O acompanhamento psiquiátrico desde o pré-natal é a melhor forma de o médico descobrir o tratamento mais seguro para a paciente. Ele deve colocar na balança os riscos e benefícios do tratamento versus não-tratamento. Já a melhor solução vai depender de cada gestante, após serem avaliados todos os fatores envolvidos.

Quanto aos depressivos já usados pela paciente, é preciso saber quais são os seus riscos de causar teratogênese, que é a má formação do feto, ocasionada no primeiro trimestre da gravidez. O médico avalia ainda quais são as chances do fármaco desencadear outros problemas no recém-nascido, como hipertensão pulmonar.

Mais informações sobre cuidados com antidepressivos na gravidez

O uso de antidepressivos pela gestante pode provocar a má adaptação neonatal aguda. Ou seja, nessa situação, o bebê nasce com dificuldades de respiração, irritabilidade, contrações musculares, alterações de reflexos e outros sintomas. Antidepressivos também podem atrapalhar o desenvolvimento neurocognitivo e de linguagem do bebê.

Food and Drug Administration (AFDA), a agência norte-americana que regula medicamentos, classifica os riscos dos diferentes remédios ao longo da gestação em cinco categorias (A, B, C, D e X). Embora todos os antidepressivos possuam risco, a maioria deles pertence às categorias B e C.

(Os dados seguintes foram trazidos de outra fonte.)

/-- A speculative load whose operands carry no poison and whose plain form would pass every check is that plain load (06
R101). A speculative scalar load that fails a check of causes 1 to 5 raises no fault: its register is poisoned with data 0 and
the cause, and so it is, with no address formed, when its offset register is poisoned (06 R101). -/
def Obligations.SpeculativeLoads : Prop :=
  (∀ (s t : State) (h : Hdr) (g : Grp) (sz : BitVec 2) (sx : Bool) (d : SDst) (v : VDst) (a : SSrc) (m : MemOp) (buf : Nat)
     (off : Int) (ps : List (List Place)), s.curEng.grp = some g → m.ord = .none → (s.srd m.off).poison = false →
     (s.srd a).poison = false → (∀ b, m.buf = .reg b → (s.srd b).poison = false) →
     (s.memRef m (2 ^ sz.toNat) = (buf, off) → s.Accesses .none buf (rForm .read (2 ^ sz.toNat)) [off] false ps t →
       exec (.lds h sz sx true d m) s = exec (.lds h sz sx false d m) s) ∧
     (s.memRef m 64 = (buf, off) → s.Accesses .none buf (pieceForm .read false) (pieces16 off) false ps t →
       exec (.vld h true v m) s = exec (.vld h false v m) s) ∧
     (s.memRef m 64 = (buf, off) →
       s.Accesses .none buf (rForm .read (2 ^ sz.toNat)) (strided off (s.val a).toInt (1024 / 2 ^ sz.toNat)) false ps t →
       exec (.vlds h sz true v a m) s = exec (.vlds h sz false v a m) s) ∧
     (s.memRef m 64 = (buf, off) → s.Accesses .none buf (rForm .read (2 ^ sz.toNat)) [off] false ps t →
       exec (.vldb h sz true v m) s = exec (.vldb h sz false v m) s)) ∧
  (∀ (s : State) (h : Hdr) (g : Grp) (sz : BitVec 2) (sx : Bool) (d : SDst) (m : MemOp) (buf : Nat) (off : Int),
     s.curEng.grp = some g → m.ord = .none → (∀ b, m.buf = .reg b → (s.srd b).poison = false) →
     s.memRef m (2 ^ sz.toNat) = (buf, off) →
     ((s.srd m.off).poison = true → exec (.lds h sz sx true d m) s =
       .next (s.loaded h d { val := 0, poison := true, cause := (s.srd m.off).cause })) ∧
     ((s.srd m.off).poison = false → s.tablesHeld s.whoCur buf (rForm .read (2 ^ sz.toNat)) [off] = false →
       ∀ x, (s.access s.whoCur buf (rForm .read (2 ^ sz.toNat)) [off]).2 = .error x →
       x.fail.cause < 16 → x.fail.cause ≠ 0 →
       ∃ t : State, exec (.lds h sz sx true d m) s =
         .next (t.loaded h d { val := 0, poison := true, cause := BitVec.ofNat 4 x.fail.cause })))

/-- The vector stores (12 R230 to R232) store the bytes of their source in order at the offsets of their form; VSTN writes the
nibbles that its mask register selects and no other. The number is the nibbles of a unit (13 R246). -/
def Obligations.VectorStores : Prop :=
  ∀ (s t : State) (h : Hdr) (g : Grp) (sz : BitVec 2) (a x : VSrc) (d : SSrc) (m : MemOp) (buf : Nat) (off : Int)
    (ps : List (List Place)), s.curEng.grp = some g → s.memRef m 64 = (buf, off) →
    ∀ (bs : List Byte), bs.length = 1024 → (∀ i, i < 1024 → bs[i]? = some ((s.vrd a).data.extractLsb' (8 * i) 8)) →
    ∀ put : Nat → List (Place × Byte × Byte) → State,
      (∀ n l, put n l = (t.storePlaces t.cur.1 t.curKid n l (pinsLine m.ord)).went h .next) →
    (s.Accesses m.ord buf (pieceForm .write false) (pieces16 off) false ps t →
      exec (.vst h a m) s = .next (put 16 (wholeBytes ps.flatten bs))) ∧
    (s.Accesses m.ord buf (rForm .write (2 ^ sz.toNat))
        ((List.range (1024 / 2 ^ sz.toNat)).map (fun i => off + (i : Int) * (s.val d).toInt)) false ps t →
      exec (.vsts h sz a d m) s = .next (put (2 * 2 ^ sz.toNat) (wholeBytes ps.flatten bs))) ∧
    (s.Accesses m.ord buf (rForm .write (2 ^ sz.toNat))
        ((((s.vrd x).els 32).take (idxCount sz)).map (fun e => off + readInt true 32 e.bits * (2 ^ sz.toNat : Nat))) false ps t →
      exec (.vstx h sz a x m) s = .next (put (2 * 2 ^ sz.toNat) (wholeBytes ps.flatten (bs.take (idxCount sz * 2 ^ sz.toNat))))) ∧
    (s.Accesses m.ord buf (pieceForm .write true) (pieces16 off) false ps t →
      ∀ ms : List Byte, ms.length = 1024 → (∀ i, i < 1024 → ms[i]? = some
        ((if (s.vrd x).data.getLsbD (2 * i) then 0x0F else 0) ||| (if (s.vrd x).data.getLsbD (2 * i + 1) then 0xF0 else 0))) →
      exec (.vstn h a x m) s = .next (put 1 ((ps.flatten.zip (bs.zip ms)).map (fun y => (y.1, y.2.1, y.2.2)))))

/-- A store to places of the core's own storage on plain lines changes the bytes it names and no other byte of memory (01 R14,
12 R225); a store that goes out through the core's write path, or into lines that its L1 holds, changes no byte at home as it
issues, and no other core, while no core has performed a write at a scope that takes in this one (13 R245). -/
def Obligations.StoreFrame : Prop :=
  ∀ (t : State) (c kid n : Nat) (xs : List (Place × Byte × Byte)) (pin : Bool), t.mem.wf = true →
    (∀ x ∈ xs, x.1.whole = true ∧ x.1.far_ = none) →
    ((∀ x ∈ xs, x.1.kind = .loc ∧ x.2.2 = 0xFF ∧ 2 ^ 56 ≤ x.1.key ∧ t.plainLine (lineOf x.1.key)) →
      ∀ k, (∀ x ∈ xs, x.1.key ≠ k) → (t.storePlaces c kid n xs pin).mem.read k = t.mem.read k) ∧
    ((∀ y ∈ t.cores, (∀ z ∈ y.2.l1, z.2.rank = 0) ∧ ∀ w ∈ y.2.wq, w.rank = 0) →
      ((∀ x ∈ xs, x.1.kind ≠ .loc ∧ x.1.kind ≠ .cached ∧ (t.core c).l1.has (lineOf x.1.key) = false) →
        (t.storePlaces c kid n xs pin).mem = t.mem ∧ ∀ c', c' ≠ c → (t.storePlaces c kid n xs pin).core c' = t.core c') ∧
      ((∀ x ∈ xs, x.1.kind = .cached ∧ (t.core c).l1.has (lineOf x.1.key) = true ∧
          (t.core c).owes [lineOf x.1.key] = false) → (t.core c).l1On = true →
        (t.storePlaces c kid n xs pin).mem = t.mem ∧ ∀ c', c' ≠ c → (t.storePlaces c kid n xs pin).core c' = t.core c'))

/-- AMO and CAS at the place of performance (12 R233, R234): the old value comes back, or nothing with D = s0; CAS writes
exactly when what it finds equals its compare value. One integer atomic operation on the bits it reads (12 R233), and AMOV as
one atomic for each element in element order (R235). -/
def Obligations.AtomicWords : Prop :=
  (∀ (s t : State) (h : Hdr) (g : Grp) (op : AmoOp) (sz : BitVec 2) (d : SDst) (a : SSrc) (m : MemOp) (buf : Nat) (off : Int)
     (ps : List (List Place)), s.curEng.grp = some g → s.memRef m (2 ^ sz.toNat) = (buf, off) →
     ∀ u, u = t.noteAtomic ps.flatten →
     (s.Accesses m.ord buf (atomForm (amoHost op sz) (2 ^ sz.toNat)) [off] true ps t →
       ∀ w old, u.atomic u.cur.1 u.curKid (keyOf ps) op (amoTy op sz) (s.val a)
           (if d = .s 0 then some (u.giver buf off.toNat) else none) = (w, .ok old) →
         (d = .s 0 → exec (.amo h op sz d a m) s = .next (w.retire h (some (.sc SVal.zero)) 0 .next)) ∧
         (d ≠ .s 0 → ∃ v : Word, exec (.amo h op sz d a m) s = .next (w.wrote h d v 0) ∧
           v.toNat % 2 ^ (8 * 2 ^ sz.toNat) = old % 2 ^ (8 * 2 ^ sz.toNat))) ∧
     (s.Accesses m.ord buf (atomForm (sz == 2 || sz == 3) (2 ^ sz.toNat)) [off] true ps t →
       ∀ w, w = (u.toHome u.cur.1 (lineOf (keyOf ps))).reach [lineOf (keyOf ps)] → w.badAt (keyOf ps) = 0 → d ≠ .s 0 →
       ∀ old, old = w.homeNat u.curKid (keyOf ps) (2 ^ sz.toNat) →
         (old = (s.sold d).val.toNat % 2 ^ (8 * 2 ^ sz.toNat) →
           exec (.cas h sz d a m) s = .next ((w.putHome u.curKid (natCells (keyOf ps) (2 ^ sz.toNat) (s.val a).toNat)).wrote h d
             (BitVec.ofNat 64 old) 0)) ∧
         (old ≠ (s.sold d).val.toNat % 2 ^ (8 * 2 ^ sz.toNat) →
           exec (.cas h sz d a m) s = .next (w.wrote h d (BitVec.ofNat 64 old) 0)))) ∧
  ((∀ (w old x : Nat), 0 < w → old < 2 ^ w → x < 2 ^ w →
     amoInt .add w old x = (old + x) % 2 ^ w ∧ amoInt .and w old x = old &&& x ∧ amoInt .or w old x = old ||| x ∧
     amoInt .xor w old x = old ^^^ x ∧ amoInt .swap w old x = x ∧ amoInt .minn w old x = Nat.min old x ∧
     amoInt .maxn w old x = Nat.max old x ∧
     readInt true w (amoInt .min w old x) = Min.min (readInt true w old) (readInt true w x) ∧
     readInt true w (amoInt .max w old x) = Max.max (readInt true w old) (readInt true w x)) ∧
   (∀ (s t : State) (h : Hdr) (g : Grp) (op : AmoOp) (ty : Ty) (a : VSrc) (m : MemOp) (buf : Nat) (off : Int)
     (ps : List (List Place)), s.curEng.grp = some g → s.memRef m 0 = (buf, off) →
     s.Accesses m.ord buf (atomForm false (ty.width / 8))
       ((List.range (1024 / (ty.width / 8))).map (fun i => off + (i : Int) * (ty.width / 8 : Nat))) true ps t →
     exec (.amov h op ty a m) s = .next (((t.noteAtomic ps.flatten).amovRun op ty buf off (ty.width / 8) 0
       (((s.vrd a).els ty.width).map El.bits) ps).went h .next)))
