-- ==== Sys2Proof/Laws/State.lean ====
section
/-! SUPPORT. One lemma per field and update of the state, and reading cores and engines after writing them. -/

namespace Sys2Proof.Machine


-- setCore

@[simp] theorem State.setCore_mem (s : State) (c : Nat) (k : Core) : (s.setCore c k).mem = s.mem := rfl
@[simp] theorem State.setCore_stor (s : State) (c : Nat) (k : Core) : (s.setCore c k).stor = s.stor := rfl
@[simp] theorem State.setCore_sched (s : State) (c : Nat) (k : Core) : (s.setCore c k).sched = s.sched := rfl
@[simp] theorem State.setCore_coll (s : State) (c : Nat) (k : Core) : (s.setCore c k).coll = s.coll := rfl
@[simp] theorem State.setCore_evq (s : State) (c : Nat) (k : Core) : (s.setCore c k).evq = s.evq := rfl
@[simp] theorem State.setCore_host (s : State) (c : Nat) (k : Core) : (s.setCore c k).host = s.host := rfl
@[simp] theorem State.setCore_cryo (s : State) (c : Nat) (k : Core) : (s.setCore c k).cryo = s.cryo := rfl
@[simp] theorem State.setCore_mgmt (s : State) (c : Nat) (k : Core) : (s.setCore c k).mgmt = s.mgmt := rfl
@[simp] theorem State.setCore_supStore (s : State) (c : Nat) (k : Core) : (s.setCore c k).supStore = s.supStore := rfl
@[simp] theorem State.setCore_cyc (s : State) (c : Nat) (k : Core) : (s.setCore c k).cyc = s.cyc := rfl
@[simp] theorem State.setCore_wall (s : State) (c : Nat) (k : Core) : (s.setCore c k).wall = s.wall := rfl
@[simp] theorem State.setCore_agenda (s : State) (c : Nat) (k : Core) : (s.setCore c k).agenda = s.agenda := rfl
@[simp] theorem State.setCore_cur (s : State) (c : Nat) (k : Core) : (s.setCore c k).cur = s.cur := rfl
@[simp] theorem State.setCore_free (s : State) (c : Nat) (k : Core) : (s.setCore c k).free = s.free := rfl

-- modCore

@[simp] theorem State.modCore_mem (s : State) (c : Nat) (f : Core → Core) : (s.modCore c f).mem = s.mem := rfl
@[simp] theorem State.modCore_stor (s : State) (c : Nat) (f : Core → Core) : (s.modCore c f).stor = s.stor := rfl
@[simp] theorem State.modCore_sched (s : State) (c : Nat) (f : Core → Core) : (s.modCore c f).sched = s.sched := rfl
@[simp] theorem State.modCore_coll (s : State) (c : Nat) (f : Core → Core) : (s.modCore c f).coll = s.coll := rfl
@[simp] theorem State.modCore_evq (s : State) (c : Nat) (f : Core → Core) : (s.modCore c f).evq = s.evq := rfl
@[simp] theorem State.modCore_host (s : State) (c : Nat) (f : Core → Core) : (s.modCore c f).host = s.host := rfl
@[simp] theorem State.modCore_cryo (s : State) (c : Nat) (f : Core → Core) : (s.modCore c f).cryo = s.cryo := rfl
@[simp] theorem State.modCore_mgmt (s : State) (c : Nat) (f : Core → Core) : (s.modCore c f).mgmt = s.mgmt := rfl
@[simp] theorem State.modCore_supStore (s : State) (c : Nat) (f : Core → Core) : (s.modCore c f).supStore = s.supStore := rfl
@[simp] theorem State.modCore_cyc (s : State) (c : Nat) (f : Core → Core) : (s.modCore c f).cyc = s.cyc := rfl
@[simp] theorem State.modCore_wall (s : State) (c : Nat) (f : Core → Core) : (s.modCore c f).wall = s.wall := rfl
@[simp] theorem State.modCore_agenda (s : State) (c : Nat) (f : Core → Core) : (s.modCore c f).agenda = s.agenda := rfl
@[simp] theorem State.modCore_cur (s : State) (c : Nat) (f : Core → Core) : (s.modCore c f).cur = s.cur := rfl
@[simp] theorem State.modCore_free (s : State) (c : Nat) (f : Core → Core) : (s.modCore c f).free = s.free := rfl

Já as medicações serotoninérgicas, isto é, que aumentam a concentração de serotonina na paciente, têm comprovadamente efeitos teratogênesese comportamentais agudos e de longo prazo nas crianças. Isso significa que podem haver distúrbios agudos de adaptação no recém-nascido, por isso, é preciso de monitoramento após o parto.

O objetivo é observar sintomas que podem aparecer, como tônus muscular aumentado, respiração anormal, irritabilidade, nervosismo e petéquias – manchas avermelhadas na pele. No entanto, mulheres que sofrem de ansiedade e depressão, e não são tratadas, também podem prejudicar o feto. Os principais problemas desencadeados em feto são retardamento do crescimento intrauterino, baixo peso ao nascer, parto prematuro e até mesmo o risco de aborto.